La couverture du congrès national de la jeunesse par le journal de 20h a abaissé la Watania à un relais de la communication gouvernementale, voire même un substitut à ses insuffisances. Micro-trottoir aux intervenants confinés dans l’anonymat, blackout sur les voix dissonantes, temps de parole dominé par les responsables gouvernementaux, divers procédés qui réduisent le service public à un support promotionnel des initiatives gouvernementales.

 

Faute de savoir-faire  journalistique, le journal télévisé (JT) de 20h est tombé dans les Relations Publiques dans son édition du lundi 26 décembre. « Demain, ouverture du congrès national de la jeunesse » a été le premier titre d’un des rares espaces informatifs de la première chaîne du service public, sacrifié, en partie, pour pallier aux insuffisances de la communication gouvernementale.
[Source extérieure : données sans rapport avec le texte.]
-- ==== Sys2Proof/Machine/Flags.lean ====
section
/-!
DEFINITION. Comparisons and tests of patterns (40_numerics.md R102). The block has NO flags: none is written or kept
(10_state.md R26, 40_numerics.md R106); these are the conditions its arithmetic asks.
-/

namespace Sys2Proof.F32

/-- `flt(a, b)`: a is less than b (40_numerics.md R102): false with a NaN, the zeros equal, the infinities at the ends. -/
def flt (a b : F32) : Bool :=
  if isNaN a || isNaN b then false
  else if isInf a then sign a && !(isInf b && sign b)
  else if isInf b then !sign b
  else decide (signedUnits a < signedUnits b)

/-- `feq(a, b)`: numerical equality (40_numerics.md R102). -/
def feq (a b : F32) : Bool :=
  if isNaN a || isNaN b then false
  else if isZero a && isZero b then true
  else a == b

end Sys2Proof.F32
end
Au lieu de garder l’événement parmi les prévisions du lendemain, la rédaction du JT s’est empressée de l’annoncer. Faute d’avoir de la matière, elle a recouru au micro-trottoir, technique réduisant le reportage à des témoignages en vrac à la valeur informative nullissime. D’ailleurs, les jeunes qui s’y expriment sont restés confinés dans l’anonymat. Partisan du moindre effort, ce micro-trottoir avait pour décor choisissant l’Avenue Habib Bourguiba.

Blackout sur la contestation

Aucun des jeunes qui se sont exprimés au micro de la Watania n’a adressé de critiques à l’initiative. Pourtant, ce congrès est très contesté par d’importantes organisations de la société civile représentatives des jeunes dont l’historique syndicat estudiantin de gauche l’Union Générale des Etudiants de Tunisie (UGET), le Réseau Alternatif des Jeunes (RAJ) ou encore I Watch pour ne citer que quelques exemples. Il est aussi resté à l’écart des dizaines de mouvements contestataires des jeunes recensés, par exemple, dans le rapport de novembre de l’Observatoire Social Tunisien.
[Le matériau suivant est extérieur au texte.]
-- ==== Sys2Proof/Machine/State.lean ====
section
/-!
DEFINITION. The state: the three registers of 10_state.md R20, the constants of the copy of the hardware that they
belong to, and the run's input and output (00_scope.md R14). Plain data.
-/

namespace Sys2Proof.Machine

/-- What the consumer drives at one rising clock edge: the reset pin, and the command word on `cmd_valid`, `cmd_op`,
`cmd_data` (10_state.md R28, 30_encoding.md R70). -/
structure Pins where
  rst : Bool
  word : CmdWord
  deriving DecidableEq, Repr

/-- The state of a run. -/
structure State where
  /-- `N`, `SAMPLE_RATE`, `TABLE`: constants, written by no operation and not touched by reset (10_state.md R27,
  20_memory.md R48, 70_reset_and_hazards.md R201; log 1). -/
  inst : Config
  /-- `PHASE`, a fractional index into the table (10_state.md R21). -/
  phase : F32
  /-- `PINC`, the phase increment per sample (10_state.md R23). -/
  pinc : F32
  /-- `SAMPLE`, the output register; it drives `sample_data` at all times (10_state.md R24). -/
  sample : F32
  /-- The MODEL's field: the accepted command words and reset events still to come, next first (00_scope.md R14, log 3). -/
  inputs : List Pins
  /-- The MODEL's field: the sample stream, the samples emitted so far, oldest first (00_scope.md R14, log 4). -/
  stream : List F32
  deriving DecidableEq, Repr

/-- Why the machine stops with a fault: never. The block raises no exception and no command faults (60_exceptions.md
R180), so there is no constructor. -/
inductive Fault where
  deriving DecidableEq, Repr

/-- Why a command has no meaning: no meaning answers with this, since every command word is executed (60_exceptions.md
R180). -/
inductive Refusal where
  /-- Raised by no arm of `exec`: all three commands have their meaning. Safe: it stops where the hardware goes on. -/
  | notModelled (mnemonic : String)
  deriving DecidableEq, Repr

/-- The machine right after the first reset event of a run (10_state.md R31 to R35): the three registers at +0.0, an
empty sample stream. The copy of the hardware is the default one (log 2); no input is pending (log 3). -/
def State.reset : State where
  inst := Config.default
  phase := 0x00000000#32
  pinc := 0x00000000#32
  sample := 0x00000000#32
  inputs := []
  stream := []

end Sys2Proof.Machine
end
Dans cette édition du JT de 20h, les difficultés de la commercialisation de la récolte exceptionnelle d’agrumes est repoussée au deuxième rang. La grève des enseignants est complètement zappée. Un choix qui aurait pu éviter la prodigieuse réplique d’introduction du présentateur du JT du mardi 27 décembre : « Parents et élèves se sont retrouvés aujourd’hui devant des écoles primaires et préparatoires et des lycées aux portes fermées ou quasiment closes ». Ils n’auraient pas eu cet effet de surprise si la rédaction avait traité le sujet la veille.
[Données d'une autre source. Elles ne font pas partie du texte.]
-- ==== Sys2Proof/Machine/Ops.lean ====
section
/-!
DEFINITION. The named operations on the state: register writes, the ROM read, the emission of a sample, the reset event
and the taking of one input. There is no taking of an exception and no return from one: the block has none
(60_exceptions.md R180, R184, R185).
-/

namespace Sys2Proof.Machine

/-- `MemRead(i, 4)`, also `ROM[i]` (20_memory.md R47). At an index `≥ N`, which the oscillator never uses, the word is
a free value (R51). A read changes nothing (R49). -/
def romRead (c : Config) (i : Nat) : F32 := c.table.getD i (Config.romUnused i)

/-- `TABLEc(j) = TABLE[j mod N]`, the cyclic reading that the table stands for (20_memory.md R46). -/
def romCyclic (c : Config) (j : Nat) : F32 := romRead c (j % c.n)

/-- `rom_data` for the `IDXW` bits of `rom_addr`, the ports of a separately built `sine_lut_rom` (10_state.md R28). -/
def romData (c : Config) (addr : BitVec c.idxw) : F32 := romRead c addr.toNat

/-- `PHASE <- v`. -/
def State.writePhase (s : State) (v : F32) : State := { s with phase := v }

/-- `PINC <- v`. -/
def State.writePinc (s : State) (v : F32) : State := { s with pinc := v }

/-- `SAMPLE <- v`. -/
def State.writeSample (s : State) (v : F32) : State := { s with sample := v }

/-- `emit(v)`: append to the sample stream (00_scope.md R13). -/
def State.emit (s : State) (v : F32) : State := { s with stream := s.stream ++ [v] }

/-- The output port `sample_data` (10_state.md R24, R28): the register SAMPLE at all times. -/
def State.sampleData (s : State) : F32 := s.sample

/-- A reset event (70_reset_and_hazards.md R200, 10_state.md R31 to R33): the three registers become +0.0. The
parameters and the ROM stay (R201); samples already emitted stay emitted (10_state.md R35, 90_conflicts.md C8). -/
def State.resetEvent (s : State) : State :=
  { s with phase := 0x00000000#32, pinc := 0x00000000#32, sample := 0x00000000#32 }

/-- What one input asks of the block. -/
inductive Event where
  /-- A reset event. -/
  | reset
  /-- The execution of one command. -/
  | command (i : Instr)
  deriving DecidableEq, Repr

/-- Reset wins over a command presented at the same edge (60_exceptions.md R183, 70_reset_and_hazards.md R203);
otherwise the word is decoded (30_encoding.md R73). -/
def Pins.event (p : Pins) : Event :=
  if p.rst then .reset else .command (decode p.word)

/-- An edge with no command presented and `rst = 0`. -/
def Pins.quiet : Pins := ⟨false, 0#34⟩

/-- An edge that presents a command word with `rst = 0`. -/
def Pins.present (w : CmdWord) : Pins := ⟨false, w⟩

/-- The next input and the state without it. After the last input the block idles for as long as it is clocked
(70_reset_and_hazards.md R214). -/
def State.fetch (s : State) : Pins × State :=
  match s.inputs with
  | [] => (Pins.quiet, s)
  | p :: rest => (p, { s with inputs := rest })

/-- The state whose next input is the number `w` cut to `nbits` bits and then to the 34 wires of the port. -/
def State.presentNumber (s : State) (nbits w : Nat) : State :=
  { s with inputs := Pins.present (BitVec.ofNat 34 (w % 2 ^ nbits)) :: s.inputs }

end Sys2Proof.Machine
end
Exit la proximité, l’exécutif prime sur tout

Cette incapacité à évoquer la contestation a caractérisé l’ensemble de la couverture du JT du congrès national de la jeunesse, y compris quand son édition du mardi 27 décembre consacre 9 minutes et demi à l’initiative gouvernementale. Réduit à une simple déclinaison audiovisuelle des supports communicationnels de l’événement, le JT de 20h de la Watania a décliné son contenu en deux reportages séparés par un duplex. Ministres et responsables du gouvernement y ont pris nettement plus de place que les jeunes, presque le double de leur temps de parole. Ceux parmi eux qui sont intervenus se sont tous retrouvés vaguement présentés comme « activiste de la société civile ». Leurs organisations ? Leurs champs d’action ? On n’en saura rien.  L’édition du mercredi 28 décembre a suivi la même tendance, à une exception près. Au lieu du très recherché micro-trottoir, les téléspectateurs ont eu droit à un extrait sonore de Solwen, création théâtrale de Leila Toubel accompagné par une introduction faussement poétique, lu en voix off.

Au moment où la Watania vient d’annoncer une grille de programmation dont le principal objectif est accroître la compétitivité du service public, le JT se montre, six ans après la révolution, inapte à couper le cordon avec le pouvoir exécutif, voire même incapable de jouer un autre rôle que celui d’un révérencieux perroquet.